PROBLEM DETAILS ▸
How do the records below read from their first line through the line containing "(s.sbk.current ≤ i.toNat"? Write those lines out exactly.

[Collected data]
◇ ◇ ◇ ◇ ◇ ◇ ◇

/-- O33. A command that names a slot is judged by its window and its sequence first (R80). At a ready T-port CONFIRM,
WITHDRAW OFFER, VOID SLOT and ACTIVATE RESERVE on an interval outside the window k to k+95 are refused RANGE, and on
a slot whose sequence differs from the one carried STALE_SEQUENCE; nothing changes but the port's interface. -/
def Obligations.SlotIdentity : Prop :=
  ∀ s (i v : BitVec 32) (seq : Byte), Ready .t s →
    ((i.toNat < s.sbk.current ∨ s.sbk.current + 96 ≤ i.toNat) →
      AnswersOnly (.confirm .t i seq v) .t (.bare .range) s ∧
      AnswersOnly (.withdrawOffer .t i seq) .t (.bare .range) s ∧
      AnswersOnly (.voidSlot .t i seq) .t (.bare .range) s ∧
      AnswersOnly (.activateReserve .t i seq v) .t (.bare .range) s) ∧
    (s.sbk.current ≤ i.toNat → i.toNat < s.sbk.current + 96 → (s.slot i.toNat).seq ≠ seq →
      AnswersOnly (.confirm .t i seq v) .t (.bare .staleSequence) s ∧
      AnswersOnly (.withdrawOffer .t i seq) .t (.bare .staleSequence) s ∧
      AnswersOnly (.voidSlot .t i seq) .t (.bare .staleSequence) s ∧
      AnswersOnly (.activateReserve .t i seq v) .t (.bare .staleSequence) s)

/-- O34. WITHDRAW OFFER empties an OFFERED slot, and VOID SLOT voids a COMMITTED one (R108, R84, R79, R94, R95). At a
ready T-port, in a book of 96 records, WITHDRAW OFFER of an OFFERED slot makes it EMPTY with its defaults, and VOID
SLOT of a COMMITTED slot makes it VOIDED with AT_RISK clear and N, band and reference kept; the sequence moves by
one and is answered with DONE, the generation number moves by one, every other slot stays, and no inventory changes;
a slot in another state is refused STATE. -/
def Obligations.WithdrawAndVoid : Prop :=
  ∀ s i seq, Ready .t s → s.sbk.slots.length = 96 → identify i.toNat seq s = .fits →
    ((s.slot i.toNat).state = .offered → ∃ t, exec (.withdrawOffer .t i seq) s = .next t ∧
      Answers .t (.done [seq + 1]) t ∧
      t.slot i.toNat = { s.slot i.toNat with
        state := .empty, seq := seq + 1, power := 0, band := none, ref := 0, offer := none } ∧
      (∀ n, n % 96 ≠ i.toNat % 96 → t.slot n = s.slot n) ∧ t.pen.generation = s.pen.generation + 1 ∧
      EngineKept s t ∧ EventsOnlyJoin s t ∧ (∀ tr, TrainKept tr s t) ∧ OtherPorts .t s t ∧
      t.sbk = { s.sbk with slots := t.sbk.slots } ∧
      t = { s with spi := t.spi, evr := t.evr, sbk := t.sbk, dsu := t.dsu, pen := t.pen }) ∧
    ((s.slot i.toNat).state ≠ .offered → AnswersOnly (.withdrawOffer .t i seq) .t (.bare .state) s) ∧
    ((s.slot i.toNat).state = .committed → ∃ t, exec (.voidSlot .t i seq) s = .next t ∧
      Answers .t (.done [seq + 1]) t ∧
      t.slot i.toNat = { s.slot i.toNat with state := .voided, seq := seq + 1, atRisk := false } ∧
      (∀ n, n % 96 ≠ i.toNat % 96 → t.slot n = s.slot n) ∧ t.pen.generation = s.pen.generation + 1 ∧
      (s.svc.part ≠ .config → RecheckPosted s t) ∧ EngineKept s t ∧ EventsOnlyJoin s t ∧ (∀ tr, TrainKept tr s t) ∧
      OtherPorts .t s t ∧
      t.sbk = { s.sbk with slots := t.sbk.slots } ∧
      t = { s with spi := t.spi, evr := t.evr, sbk := t.sbk, dsu := t.dsu, pen := t.pen }) ∧
    ((s.slot i.toNat).state ≠ .committed → AnswersOnly (.voidSlot .t i seq) .t (.bare .state) s)

/-- O35. ACTIVATE RESERVE stores the clamped amount and closes the integration (R115, R86, R134, R94, R95). At a ready
T-port, an identified slot that is not ACTIVE is refused STATE and nothing changes. For the ACTIVE current slot, the
amount clamped to the band and to the slot's direction replaces the activated reserve, the integration is closed at
the plant seconds at the old value, the view's net power becomes N + a, the generation number moves by one, a
recheck request is posted outside CONFIG, and the answer is DONE with the stored amount and CLAMPED where it
differs; every slot keeps all else but the SHORT marks that a split writes, and each mass and each stack stay. -/
def Obligations.ActivateReserveEffect : Prop :=
  ∀ s i seq v, Ready .t s → identify i.toNat seq s = .fits →
    ((s.slot i.toNat).state ≠ .active → AnswersOnly (.activateReserve .t i seq v) .t (.bare .state) s) ∧
    ∀ y, s.sbk.slots.length = 96 → i.toNat = s.sbk.current → (s.slot i.toNat).state = .active →
      (s.slot i.toNat).activity = some y →
    let x := s.slot i.toNat
    let a := clampReserve x.power x.up x.down v.toInt;
    -(x.down : Int) ≤ a ∧ a ≤ x.up ∧ (0 < x.power → 0 ≤ x.power + a) ∧ (x.power < 0 → x.power + a ≤ 0) ∧
    ∃ t, exec (.activateReserve .t i seq v) s = .next t ∧
      Answers .t { code := .done, clamped := a != v.toInt, body := putSigned 4 a } t ∧
      t.slot i.toNat = { x with
        short := (t.slot i.toNat).short, shortSeen := (t.slot i.toNat).shortSeen
        activity := some ⟨a, (saturateEnergy (y.energy + reserveEnergy y.reserve (s.pck.seconds - y.mark))).val,
          y.delivered, s.pck.seconds⟩ } ∧
      (∀ n, n % 96 ≠ i.toNat % 96 → t.slot n = { s.slot n with
        short := (t.slot n).short, shortSeen := (t.slot n).shortSeen }) ∧
      t.dsu.view.active = some (x.power + a) ∧ (s.svc.part ≠ .config → RecheckPosted s t) ∧
      t.pen.generation = s.pen.generation + 1 ∧
      t.sbk = { s.sbk with slots := t.sbk.slots } ∧ (∀ c, CavernKept c s t) ∧ (∀ st, StoreKept st s t) ∧
      PlantFrame .t s t

/-- O36. Select falls and rises, unknown first bytes and the escape byte change only the port's interface, and what a
slot shifts out (R155, R174, R175, R176, R181). A select fall at a port that is not ABSENT begins a taken frame and
latches the status byte bit by bit, and at an ABSENT port a frame that is not taken; a frame end with no further
slots closes the frame, discards a partial command, and returns a port whose result has been read to IDLE, while an
unread result stays; the further slots of a frame in RESULT read as many result bytes (a frame's slots are carried
by its end, log 9). The first slot of a taken frame shifts out the status byte; later slots shift out the unread
result bytes in order and then 0x00, or 0x00 while EXECUTING and in the frame during which the result was placed; a
frame that is not taken shifts out 0x00. At a ready port a byte that is no catalogue code, and at a streaming port a
byte that is neither an owned train number nor 0xE7, are answered with the one byte 2; at a streaming port 0xE7
clears the flag and the port stays IDLE. That a select fall inside an open frame begins a new frame is the model's
choice (log 31). -/
def Obligations.FramesBeginAndEnd : Prop :=
  ∀ p s, s.pins.resetLow = false →
    (∀ b, Ready p s → catalogueLength b.toNat = none → ∃ t, exec (.unknownCommandCode p b) s = .next t ∧
      (t.port p).phase = .result ∧ (t.port p).result = [2] ∧ (t.port p).read = 0 ∧ OnlyPort p s t) ∧
    (∀ b, Streaming p s → p.owns b.toNat = false → b ≠ 0xE7 → ∃ t, exec (.unknownCommandCode p b) s = .next t ∧
      (t.port p).phase = .result ∧ (t.port p).result = [2] ∧ (t.port p).stream = true ∧ OnlyPort p s t) ∧
    (Streaming p s → ∃ t, exec (.escapeByte p) s = .next t ∧ (t.port p).phase = .idle ∧ (t.port p).stream = false ∧
      OnlyPort p s t) ∧
    (s.presence p ≠ .absent → ∃ t, exec (.selectFall p) s = .next t ∧ (t.port p).frame = .taken 0 ∧
      (t.port p).status = BitVec.ofNat 8 (
        (if (s.port p).phase = .idle ∨ (s.port p).phase = .command then 128 else 0) +
        (if (s.port p).phase = .result then 64 else 0) + (if (s.port p).phase = .executing then 32 else 0) +
        (if (s.events p).queue ≠ [] then 16 else 0) + (if (s.port p).stream then 8 else 0) +
        (if s.presence p = .declared then 4 else 0) + (if (s.events p).missed then 2 else 0) + 1) ∧
      (t.port p).phase = (s.port p).phase ∧ (t.port p).result = (s.port p).result ∧ OnlyPort p s t) ∧
    (s.presence p = .absent → ∃ t, exec (.selectFall p) s = .next t ∧ (t.port p).frame = .refused ∧
      (t.port p).status = 0 ∧ OnlyPort p s t) ∧
    (∃ t, exec (.frameEnd p []) s = .next t ∧ (t.port p).frame = .closed ∧ OnlyPort p s t ∧
      (∀ n, (s.port p).frame = .taken n →
        ((s.port p).phase = .command → (t.port p).phase = .idle ∧ (t.port p).collected = []) ∧
        ((s.port p).phase = .result → (s.port p).result.length ≤ (s.port p).read → (t.port p).phase = .idle) ∧
        ((s.port p).phase = .result → (s.port p).read < (s.port p).result.length →
          (t.port p).phase = .result ∧ (t.port p).result = (s.port p).result ∧ (t.port p).read = (s.port p).read))) ∧
    (∀ bytes : List Byte,
      let zeros : List Byte := List.replicate bytes.length 0
      let unread := (((s.port p).result.drop (s.port p).read) ++ zeros).take bytes.length
      ((s.port p).frame = .refused ∨ (s.port p).frame = .closed → shiftedOut p bytes s = zeros) ∧
      (∀ b rest, bytes = b :: rest → (s.port p).frame = .taken 0 →
        (shiftedOut p bytes s).head? = some (s.port p).status) ∧
      (∀ b, b ≠ 0x3F → (s.port p).frame = .taken 0 → (s.port p).phase = .result → (s.port p).deferred = false →
        shiftedOut p (b :: bytes) s = (s.port p).status :: unread) ∧
      ∀ n, (s.port p).frame = .taken (n + 1) →
        ((s.port p).phase = .result → (s.port p).deferred = false → shiftedOut p bytes s = unread) ∧
        ((s.port p).phase = .executing ∨ ((s.port p).phase = .result ∧ (s.port p).deferred = true) →
          shiftedOut p bytes s = zeros)) ∧
    ∀ n bytes, (s.port p).frame = .taken (n + 1) → (s.port p).phase = .result → (s.port p).deferred = false →
      (s.port p).read + bytes.length < (s.port p).result.length →
      ∃ t, exec (.frameEnd p bytes) s = .next t ∧ (t.port p).phase = .result ∧
        (t.port p).read = (s.port p).read + bytes.length ∧ OnlyPort p s t

/-- O37. PRESENT falling makes a port ABSENT with nothing held, and PRESENT rising makes it JOINED, or DECLARED in
SERVICE (R178, R189, R111, R79, R114). On a released part whose permit queue matches its permits, a fall of a high
PRESENT makes the port ABSENT, IDLE, out of stream mode, with no frame, no partial command, no result and no GRANTED
or RUNNING train, and keeps its event mask and latches and every mass; a fall at the T-port abandons its walk with
no answer and makes every OFFERED slot EMPTY with its next sequence and its defaults, every other slot keeping its
record; the current interval, the unscheduled delivery, the ring, the limit code and the other ports' interfaces
stay; the part becomes PARKED when the last DECLARED port falls in SERVICE and otherwise keeps its state, and a fall
from DECLARED evaluates the hold monitor; a rise of a low PRESENT makes it JOINED, or DECLARED with an evaluation of
the hold monitor where the part is in SERVICE; the other ports' presences stay. -/
def Obligations.PresencePins : Prop :=
  ∀ p s, s.pins.resetLow = false → QueueMatchesPermits s →
    (s.pins.present p = true → ∃ t, exec (.presentFall p) s = .next t ∧ t.pins = s.pins.setPresent p false ∧
      t.presence p = .absent ∧ (t.port p).phase = .idle ∧ (t.port p).frame = .closed ∧ (t.port p).stream = false ∧
      (t.port p).collected = [] ∧ (t.port p).result = [] ∧ (t.events p).mask = (s.events p).mask ∧
      (t.events p).latch1 = (s.events p).latch1 ∧ (t.events p).latch2 = (s.events p).latch2 ∧
      (∀ q, q ≠ p → t.presence q = s.presence q) ∧ (∀ c, (t.cavern c).mass = (s.cavern c).mass) ∧
      (∀ tr, tr.owner = p → (t.train tr).permit ≠ .granted ∧ (t.train tr).permit ≠ .running) ∧
      (p = .t → t.pen.waiting = none ∧ (t.pen.flight.bind Flight.request) = none ∧ OffersEmptied s t) ∧
      ((s.svc.part = .service ∧ s.presence p = .declared ∧ ∀ q, q ≠ p → s.presence q ≠ .declared) →
        t.svc = { s.svc with part := .parked }) ∧
      (¬(s.svc.part = .service ∧ s.presence p = .declared ∧ ∀ q, q ≠ p → s.presence q ≠ .declared) →
        t.svc = s.svc) ∧ (s.presence p = .declared → HoldEvaluated s t) ∧
      (s.presence p ≠ .declared → (∀ tr, tr.owner = p → (s.train tr).permit ≠ .granted) →
        t.pen.genHold = s.pen.genHold ∧ t.pen.chgHold = s.pen.chgHold) ∧
      (p ≠ .t → SlotsKept s t ∧ EngineKept s t) ∧ t.pen.lastLimit = s.pen.lastLimit ∧ OtherPorts p s t ∧
      t.sbk = { s.sbk with slots := t.sbk.slots } ∧ EventsOnlyJoin s t ∧ t.ilr = s.ilr ∧ t.pck = s.pck) ∧
    (s.pins.present p = false → ∃ t, exec (.presentRise p) s = .next t ∧ t.pins = s.pins.setPresent p true ∧
      t.presence p = (if s.svc.part = .service then .declared else .joined) ∧
      (t.port p).phase = (s.port p).phase ∧ (∀ q, q ≠ p → t.port q = s.port q) ∧
      EngineKept s t ∧ EventsOnlyJoin s t ∧ t.pen.generation = s.pen.generation ∧
      (s.svc.part = .service → HoldEvaluated s t) ∧ (s.svc.part ≠ .service → t.pen = s.pen) ∧
      t = { s with pins := t.pins, spi := t.spi, evr := t.evr, pen := t.pen })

◇ ◇ ◇ ◇ ◇ ◇ ◇

RESULT FOR THIS TASK ▸
/-- O33. A command that names a slot is judged by its window and its sequence first (R80). At a ready T-port CONFIRM,
WITHDRAW OFFER, VOID SLOT and ACTIVATE RESERVE on an interval outside the window k to k+95 are refused RANGE, and on
a slot whose sequence differs from the one carried STALE_SEQUENCE; nothing changes but the port's interface. -/
def Obligations.SlotIdentity : Prop :=
  ∀ s (i v : BitVec 32) (seq : Byte), Ready .t s →
    ((i.toNat < s.sbk.current ∨ s.sbk.current + 96 ≤ i.toNat) →
      AnswersOnly (.confirm .t i seq v) .t (.bare .range) s ∧
      AnswersOnly (.withdrawOffer .t i seq) .t (.bare .range) s ∧
      AnswersOnly (.voidSlot .t i seq) .t (.bare .range) s ∧
      AnswersOnly (.activateReserve .t i seq v) .t (.bare .range) s) ∧
    (s.sbk.current ≤ i.toNat → i.toNat < s.sbk.current + 96 → (s.slot i.toNat).seq ≠ seq →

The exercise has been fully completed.